We are party to numerous legal proceedings arising in the normal course of our business. Although we do not anticipate that the resolution of legal proceedings arising in the normal course of business or the proceedings described below will have a material adverse effect on our business, results of operations, financial condition, or cash flows, we cannot predict this with certainty.


Alaska Consumer Protection Act Claims


In December 2006, a class action suit was filed against us (Jackie Neese, et al vs. Lithia Chrysler Jeep of Anchorage, Inc., et al, Case No. 3AN-06-13341 CI), and in April 2007, a second class action suit (Jackie Neese, et al vs. Lithia Chrysler Jeep of Anchorage, Inc, et al, Case No. 3AN-06-4815 CI) was filed against us, in the Superior Court for the State of Alaska, Third Judicial District at Anchorage. These suits were subsequently consolidated. In the consolidated suit, plaintiffs alleged that we, through our Alaska dealerships, engaged in three practices that purportedly violate Alaska consumer protection laws: (i) charging customers dealer fees and costs (including document preparation fees) not disclosed in the advertised price, (ii) failing to disclose the acquisition, mechanical and accident history of used vehicles or whether the vehicles were originally manufactured for sale in a foreign country, and (iii) engaging in deception, misrepresentation and fraud by providing to customers financing from third parties without disclosing that we receive a fee or discount for placing that loan. The suit sought statutory damages of $500 for each violation or three times plaintiff’s actual damages, whichever was greater, and attorney fees and costs.

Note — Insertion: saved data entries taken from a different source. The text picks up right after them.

/-! `State.loadPc` -/
@[simp] theorem loadPc_a (vec : Word) : (s.loadPc vec).a = s.a := rfl
@[simp] theorem loadPc_x (vec : Word) : (s.loadPc vec).x = s.x := rfl
@[simp] theorem loadPc_y (vec : Word) : (s.loadPc vec).y = s.y := rfl
@[simp] theorem loadPc_sp (vec : Word) : (s.loadPc vec).sp = s.sp := rfl
@[simp] theorem loadPc_p (vec : Word) : (s.loadPc vec).p = s.p := rfl
@[simp] theorem loadPc_pc (vec : Word) : (s.loadPc vec).pc = s.read16 vec := rfl
@[simp] theorem loadPc_mem (vec : Word) : (s.loadPc vec).mem = s.mem := rfl
@[simp] theorem loadPc_nmiLatch (vec : Word) : (s.loadPc vec).nmiLatch = s.nmiLatch := rfl
@[simp] theorem loadPc_irqLine (vec : Word) : (s.loadPc vec).irqLine = s.irqLine := rfl
@[simp] theorem loadPc_cycles (vec : Word) : (s.loadPc vec).cycles = s.cycles := rfl
@[simp] theorem loadPc_stuckCount (vec : Word) : (s.loadPc vec).stuckCount = s.stuckCount := rfl
@[simp] theorem loadPc_runState (vec : Word) : (s.loadPc vec).runState = s.runState := rfl
@[simp] theorem loadPc_coverage (vec : Word) : (s.loadPc vec).coverage = s.coverage := rfl
@[simp] theorem loadPc_vsr (vec : Word) : (s.loadPc vec).vsr = s.vsr := rfl
@[simp] theorem loadPc_powered (vec : Word) : (s.loadPc vec).powered = s.powered := rfl
@[simp] theorem loadPc_exitReq (vec : Word) : (s.loadPc vec).exitReq = s.exitReq := rfl
@[simp] theorem loadPc_vsrCalls (vec : Word) : (s.loadPc vec).vsrCalls = s.vsrCalls := rfl
@[simp] theorem loadPc_params (vec : Word) : (s.loadPc vec).params = s.params := rfl

/-! `State.addCycles` -/
@[simp] theorem addCycles_a (n : Nat) : (s.addCycles n).a = s.a := rfl
@[simp] theorem addCycles_x (n : Nat) : (s.addCycles n).x = s.x := rfl
@[simp] theorem addCycles_y (n : Nat) : (s.addCycles n).y = s.y := rfl
@[simp] theorem addCycles_sp (n : Nat) : (s.addCycles n).sp = s.sp := rfl
@[simp] theorem addCycles_p (n : Nat) : (s.addCycles n).p = s.p := rfl
@[simp] theorem addCycles_pc (n : Nat) : (s.addCycles n).pc = s.pc := rfl
@[simp] theorem addCycles_mem (n : Nat) : (s.addCycles n).mem = s.mem := rfl
@[simp] theorem addCycles_nmiLatch (n : Nat) : (s.addCycles n).nmiLatch = s.nmiLatch := rfl
@[simp] theorem addCycles_irqLine (n : Nat) : (s.addCycles n).irqLine = s.irqLine := rfl
@[simp] theorem addCycles_cycles (n : Nat) : (s.addCycles n).cycles = s.cycles + n := rfl
@[simp] theorem addCycles_stuckCount (n : Nat) : (s.addCycles n).stuckCount = s.stuckCount := rfl
@[simp] theorem addCycles_runState (n : Nat) : (s.addCycles n).runState = s.runState := rfl
@[simp] theorem addCycles_coverage (n : Nat) : (s.addCycles n).coverage = s.coverage := rfl
@[simp] theorem addCycles_vsr (n : Nat) : (s.addCycles n).vsr = s.vsr := rfl
@[simp] theorem addCycles_powered (n : Nat) : (s.addCycles n).powered = s.powered := rfl
@[simp] theorem addCycles_exitReq (n : Nat) : (s.addCycles n).exitReq = s.exitReq := rfl
@[simp] theorem addCycles_vsrCalls (n : Nat) : (s.addCycles n).vsrCalls = s.vsrCalls := rfl
@[simp] theorem addCycles_params (n : Nat) : (s.addCycles n).params = s.params := rfl

/-! `State.book` -/
@[simp] theorem book_a (op : Byte) (extra : Nat) : (s.book op extra).a = s.a := rfl
@[simp] theorem book_x (op : Byte) (extra : Nat) : (s.book op extra).x = s.x := rfl
@[simp] theorem book_y (op : Byte) (extra : Nat) : (s.book op extra).y = s.y := rfl
@[simp] theorem book_sp (op : Byte) (extra : Nat) : (s.book op extra).sp = s.sp := rfl
@[simp] theorem book_p (op : Byte) (extra : Nat) : (s.book op extra).p = s.p := rfl
@[simp] theorem book_pc (op : Byte) (extra : Nat) : (s.book op extra).pc = s.pc := rfl
@[simp] theorem book_mem (op : Byte) (extra : Nat) : (s.book op extra).mem = s.mem := rfl
@[simp] theorem book_nmiLatch (op : Byte) (extra : Nat) : (s.book op extra).nmiLatch = s.nmiLatch := rfl
@[simp] theorem book_irqLine (op : Byte) (extra : Nat) : (s.book op extra).irqLine = s.irqLine := rfl
@[simp] theorem book_cycles (op : Byte) (extra : Nat) : (s.book op extra).cycles = s.cycles + ((s.params.cycleRow op).base + extra) := rfl
@[simp] theorem book_stuckCount (op : Byte) (extra : Nat) : (s.book op extra).stuckCount = s.stuckCount := rfl
@[simp] theorem book_runState (op : Byte) (extra : Nat) : (s.book op extra).runState = s.runState := rfl
@[simp] theorem book_coverage (op : Byte) (extra : Nat) : (s.book op extra).coverage = mark op s.coverage := rfl
@[simp] theorem book_vsr (op : Byte) (extra : Nat) : (s.book op extra).vsr = s.vsr := rfl
@[simp] theorem book_powered (op : Byte) (extra : Nat) : (s.book op extra).powered = s.powered := rfl
@[simp] theorem book_exitReq (op : Byte) (extra : Nat) : (s.book op extra).exitReq = s.exitReq := rfl
@[simp] theorem book_vsrCalls (op : Byte) (extra : Nat) : (s.book op extra).vsrCalls = s.vsrCalls := rfl
@[simp] theorem book_params (op : Byte) (extra : Nat) : (s.book op extra).params = s.params := rfl

/-! `State.returnFromSubroutine` -/

theorem returnFromSubroutine_eq : s.returnFromSubroutine =
    { s with
        sp := s.sp + 1 + 1,
        pc := concat (s.read (stackAddr (s.sp + 1 + 1))) (s.read (stackAddr (s.sp + 1))) + 1 } := rfl

@[simp] theorem returnFromSubroutine_a : s.returnFromSubroutine.a = s.a := by rw [returnFromSubroutine_eq]
@[simp] theorem returnFromSubroutine_x : s.returnFromSubroutine.x = s.x := by rw [returnFromSubroutine_eq]
@[simp] theorem returnFromSubroutine_y : s.returnFromSubroutine.y = s.y := by rw [returnFromSubroutine_eq]
@[simp] theorem returnFromSubroutine_sp : s.returnFromSubroutine.sp = s.sp + 1 + 1 := by rw [returnFromSubroutine_eq]
@[simp] theorem returnFromSubroutine_p : s.returnFromSubroutine.p = s.p := by rw [returnFromSubroutine_eq]
@[simp] theorem returnFromSubroutine_pc : s.returnFromSubroutine.pc = concat (s.read (stackAddr (s.sp + 1 + 1))) (s.read (stackAddr (s.sp + 1))) + 1 := by rw [returnFromSubroutine_eq]
@[simp] theorem returnFromSubroutine_mem : s.returnFromSubroutine.mem = s.mem := by rw [returnFromSubroutine_eq]
@[simp] theorem returnFromSubroutine_nmiLatch : s.returnFromSubroutine.nmiLatch = s.nmiLatch := by rw [returnFromSubroutine_eq]
@[simp] theorem returnFromSubroutine_irqLine : s.returnFromSubroutine.irqLine = s.irqLine := by rw [returnFromSubroutine_eq]
@[simp] theorem returnFromSubroutine_cycles : s.returnFromSubroutine.cycles = s.cycles := by rw [returnFromSubroutine_eq]
@[simp] theorem returnFromSubroutine_stuckCount : s.returnFromSubroutine.stuckCount = s.stuckCount := by rw [returnFromSubroutine_eq]
@[simp] theorem returnFromSubroutine_runState : s.returnFromSubroutine.runState = s.runState := by rw [returnFromSubroutine_eq]
@[simp] theorem returnFromSubroutine_coverage : s.returnFromSubroutine.coverage = s.coverage := by rw [returnFromSubroutine_eq]
@[simp] theorem returnFromSubroutine_vsr : s.returnFromSubroutine.vsr = s.vsr := by rw [returnFromSubroutine_eq]
@[simp] theorem returnFromSubroutine_powered : s.returnFromSubroutine.powered = s.powered := by rw [returnFromSubroutine_eq]
@[simp] theorem returnFromSubroutine_exitReq : s.returnFromSubroutine.exitReq = s.exitReq := by rw [returnFromSubroutine_eq]
@[simp] theorem returnFromSubroutine_vsrCalls : s.returnFromSubroutine.vsrCalls = s.vsrCalls := by rw [returnFromSubroutine_eq]
@[simp] theorem returnFromSubroutine_params : s.returnFromSubroutine.params = s.params := by rw [returnFromSubroutine_eq]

In June 2013, the parties agreed to mediate the claims. The mediation resulted in a settlement agreement that received the final approval of the Court on December 11, 2013. Under the settlement agreement, we agreed to reimburse plaintiffs’ legal fees and to pay (i) $450 in the form of cash and vouchers and (ii) $3,000 for each claim representative. As of December 31, 2013, we estimated costs of $6.2 million to settle all claims against us and to pay plaintiffs’ legal fees. The estimated costs are based on our assumptions of the final number of approved claims and a voucher redemption rate. We believe that these estimates are reasonable; however, actual cost could differ materially. We recorded this amount as a component of selling, general and administrative expense in our Consolidated Statements of Operations and, as of December 31, 2013, the amount was included as a component of accrued liabilities in our Consolidated Balance Sheets.